■ **PROMPT**:
From the entries below, retype only the lines from the one with "else if r.getD" through the one with "def execDownFrame (k", exactly as written.

-------- SUPPLIED MATERIAL

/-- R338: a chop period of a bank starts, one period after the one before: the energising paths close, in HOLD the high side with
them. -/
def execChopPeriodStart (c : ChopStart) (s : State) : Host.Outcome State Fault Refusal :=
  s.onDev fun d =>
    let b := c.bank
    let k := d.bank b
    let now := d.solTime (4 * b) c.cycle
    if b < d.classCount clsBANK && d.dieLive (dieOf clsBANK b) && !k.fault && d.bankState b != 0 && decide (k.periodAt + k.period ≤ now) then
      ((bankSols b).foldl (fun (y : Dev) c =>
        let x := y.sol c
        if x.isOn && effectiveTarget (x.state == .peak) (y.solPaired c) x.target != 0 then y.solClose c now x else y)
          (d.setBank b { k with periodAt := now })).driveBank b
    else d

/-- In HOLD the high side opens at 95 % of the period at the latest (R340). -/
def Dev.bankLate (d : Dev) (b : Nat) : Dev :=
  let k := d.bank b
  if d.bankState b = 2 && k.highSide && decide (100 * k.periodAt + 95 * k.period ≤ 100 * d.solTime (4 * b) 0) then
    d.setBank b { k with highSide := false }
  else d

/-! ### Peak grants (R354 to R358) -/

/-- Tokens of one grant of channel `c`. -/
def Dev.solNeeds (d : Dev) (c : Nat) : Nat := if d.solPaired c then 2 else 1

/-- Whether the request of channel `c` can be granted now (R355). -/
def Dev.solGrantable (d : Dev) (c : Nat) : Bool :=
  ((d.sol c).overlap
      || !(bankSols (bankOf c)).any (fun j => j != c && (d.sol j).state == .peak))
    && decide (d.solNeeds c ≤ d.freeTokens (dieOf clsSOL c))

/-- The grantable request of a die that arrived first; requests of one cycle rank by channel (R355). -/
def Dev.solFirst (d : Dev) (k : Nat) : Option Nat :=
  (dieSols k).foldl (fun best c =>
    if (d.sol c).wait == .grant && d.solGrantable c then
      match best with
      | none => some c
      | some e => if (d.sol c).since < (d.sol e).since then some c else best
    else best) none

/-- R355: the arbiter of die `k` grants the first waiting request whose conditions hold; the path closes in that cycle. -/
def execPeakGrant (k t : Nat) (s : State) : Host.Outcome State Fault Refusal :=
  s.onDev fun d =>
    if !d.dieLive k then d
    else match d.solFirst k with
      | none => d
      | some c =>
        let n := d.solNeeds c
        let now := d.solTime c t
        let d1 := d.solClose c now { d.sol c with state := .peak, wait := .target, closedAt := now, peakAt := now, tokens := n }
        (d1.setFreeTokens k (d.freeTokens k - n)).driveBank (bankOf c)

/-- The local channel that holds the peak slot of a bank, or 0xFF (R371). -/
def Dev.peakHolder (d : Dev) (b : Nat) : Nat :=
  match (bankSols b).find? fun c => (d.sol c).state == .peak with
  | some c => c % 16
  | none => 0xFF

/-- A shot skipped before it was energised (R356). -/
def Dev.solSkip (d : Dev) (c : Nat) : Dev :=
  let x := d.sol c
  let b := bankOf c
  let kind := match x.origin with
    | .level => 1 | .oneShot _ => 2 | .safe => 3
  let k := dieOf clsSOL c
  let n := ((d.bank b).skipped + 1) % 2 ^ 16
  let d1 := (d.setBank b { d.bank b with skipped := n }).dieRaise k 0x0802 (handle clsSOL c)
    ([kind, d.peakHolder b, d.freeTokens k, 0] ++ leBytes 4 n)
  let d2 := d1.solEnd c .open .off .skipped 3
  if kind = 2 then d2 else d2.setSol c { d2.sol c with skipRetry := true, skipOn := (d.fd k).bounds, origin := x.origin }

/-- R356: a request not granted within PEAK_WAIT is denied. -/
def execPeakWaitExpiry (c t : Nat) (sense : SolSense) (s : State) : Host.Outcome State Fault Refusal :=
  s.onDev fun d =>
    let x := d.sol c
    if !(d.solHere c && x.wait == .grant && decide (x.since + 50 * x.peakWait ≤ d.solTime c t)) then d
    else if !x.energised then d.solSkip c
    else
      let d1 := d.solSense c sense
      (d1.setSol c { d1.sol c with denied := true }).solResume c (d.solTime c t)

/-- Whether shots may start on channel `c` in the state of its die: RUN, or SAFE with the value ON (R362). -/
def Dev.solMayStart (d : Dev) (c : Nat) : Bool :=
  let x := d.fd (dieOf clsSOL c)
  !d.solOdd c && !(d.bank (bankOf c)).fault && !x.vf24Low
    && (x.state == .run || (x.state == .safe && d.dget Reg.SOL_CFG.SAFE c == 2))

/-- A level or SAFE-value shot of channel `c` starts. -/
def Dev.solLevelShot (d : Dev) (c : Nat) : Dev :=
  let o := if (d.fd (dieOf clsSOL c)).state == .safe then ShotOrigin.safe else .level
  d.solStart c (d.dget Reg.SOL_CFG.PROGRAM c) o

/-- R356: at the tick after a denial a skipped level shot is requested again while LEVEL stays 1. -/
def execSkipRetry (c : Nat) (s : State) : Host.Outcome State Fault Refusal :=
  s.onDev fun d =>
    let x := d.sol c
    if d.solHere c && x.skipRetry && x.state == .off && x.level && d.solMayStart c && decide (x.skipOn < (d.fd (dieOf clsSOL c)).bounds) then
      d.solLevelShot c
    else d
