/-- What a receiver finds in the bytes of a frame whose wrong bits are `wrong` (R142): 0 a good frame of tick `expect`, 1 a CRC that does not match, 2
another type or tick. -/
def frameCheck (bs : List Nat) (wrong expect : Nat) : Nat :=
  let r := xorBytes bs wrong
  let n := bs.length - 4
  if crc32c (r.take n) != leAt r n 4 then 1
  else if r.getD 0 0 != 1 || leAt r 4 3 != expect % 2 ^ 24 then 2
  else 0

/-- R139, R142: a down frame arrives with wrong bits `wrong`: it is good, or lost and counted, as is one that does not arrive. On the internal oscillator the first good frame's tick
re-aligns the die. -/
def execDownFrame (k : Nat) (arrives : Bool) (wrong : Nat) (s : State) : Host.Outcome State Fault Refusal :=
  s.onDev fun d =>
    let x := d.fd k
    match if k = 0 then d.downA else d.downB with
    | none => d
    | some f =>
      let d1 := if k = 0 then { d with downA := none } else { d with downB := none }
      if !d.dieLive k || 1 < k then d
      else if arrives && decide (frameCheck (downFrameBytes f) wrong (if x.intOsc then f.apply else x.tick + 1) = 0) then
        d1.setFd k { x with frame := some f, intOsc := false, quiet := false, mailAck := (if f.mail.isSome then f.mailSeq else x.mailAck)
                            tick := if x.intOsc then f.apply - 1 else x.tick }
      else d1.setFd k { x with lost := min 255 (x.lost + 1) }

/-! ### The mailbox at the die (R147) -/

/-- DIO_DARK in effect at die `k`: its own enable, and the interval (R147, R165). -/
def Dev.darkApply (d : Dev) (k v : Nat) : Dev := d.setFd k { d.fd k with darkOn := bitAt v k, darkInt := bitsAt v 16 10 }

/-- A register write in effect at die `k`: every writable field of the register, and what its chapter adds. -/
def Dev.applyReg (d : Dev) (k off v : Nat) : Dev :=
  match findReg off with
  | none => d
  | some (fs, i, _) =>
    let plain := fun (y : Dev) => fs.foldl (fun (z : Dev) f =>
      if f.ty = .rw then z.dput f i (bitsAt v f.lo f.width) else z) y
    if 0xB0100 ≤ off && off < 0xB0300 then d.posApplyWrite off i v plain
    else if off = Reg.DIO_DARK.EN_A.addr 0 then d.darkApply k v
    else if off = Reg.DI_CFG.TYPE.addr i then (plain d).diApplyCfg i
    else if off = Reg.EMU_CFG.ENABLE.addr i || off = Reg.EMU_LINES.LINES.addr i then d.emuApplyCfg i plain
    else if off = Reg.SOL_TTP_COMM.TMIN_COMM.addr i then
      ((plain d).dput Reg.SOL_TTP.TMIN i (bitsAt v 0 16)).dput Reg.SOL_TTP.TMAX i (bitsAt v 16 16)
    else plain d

----------------

■ **RESPONSE TO THE EXERCISE**:
  else if r.getD 0 0 != 1 || leAt r 4 3 != expect % 2 ^ 24 then 2
  else 0

/-- R139, R142: a down frame arrives with wrong bits `wrong`: it is good, or lost and counted, as is one that does not arrive. On the internal oscillator the first good frame's tick
re-aligns the die. -/
def execDownFrame (k : Nat) (arrives : Bool) (wrong : Nat) (s : State) : Host.Outcome State Fault Refusal :=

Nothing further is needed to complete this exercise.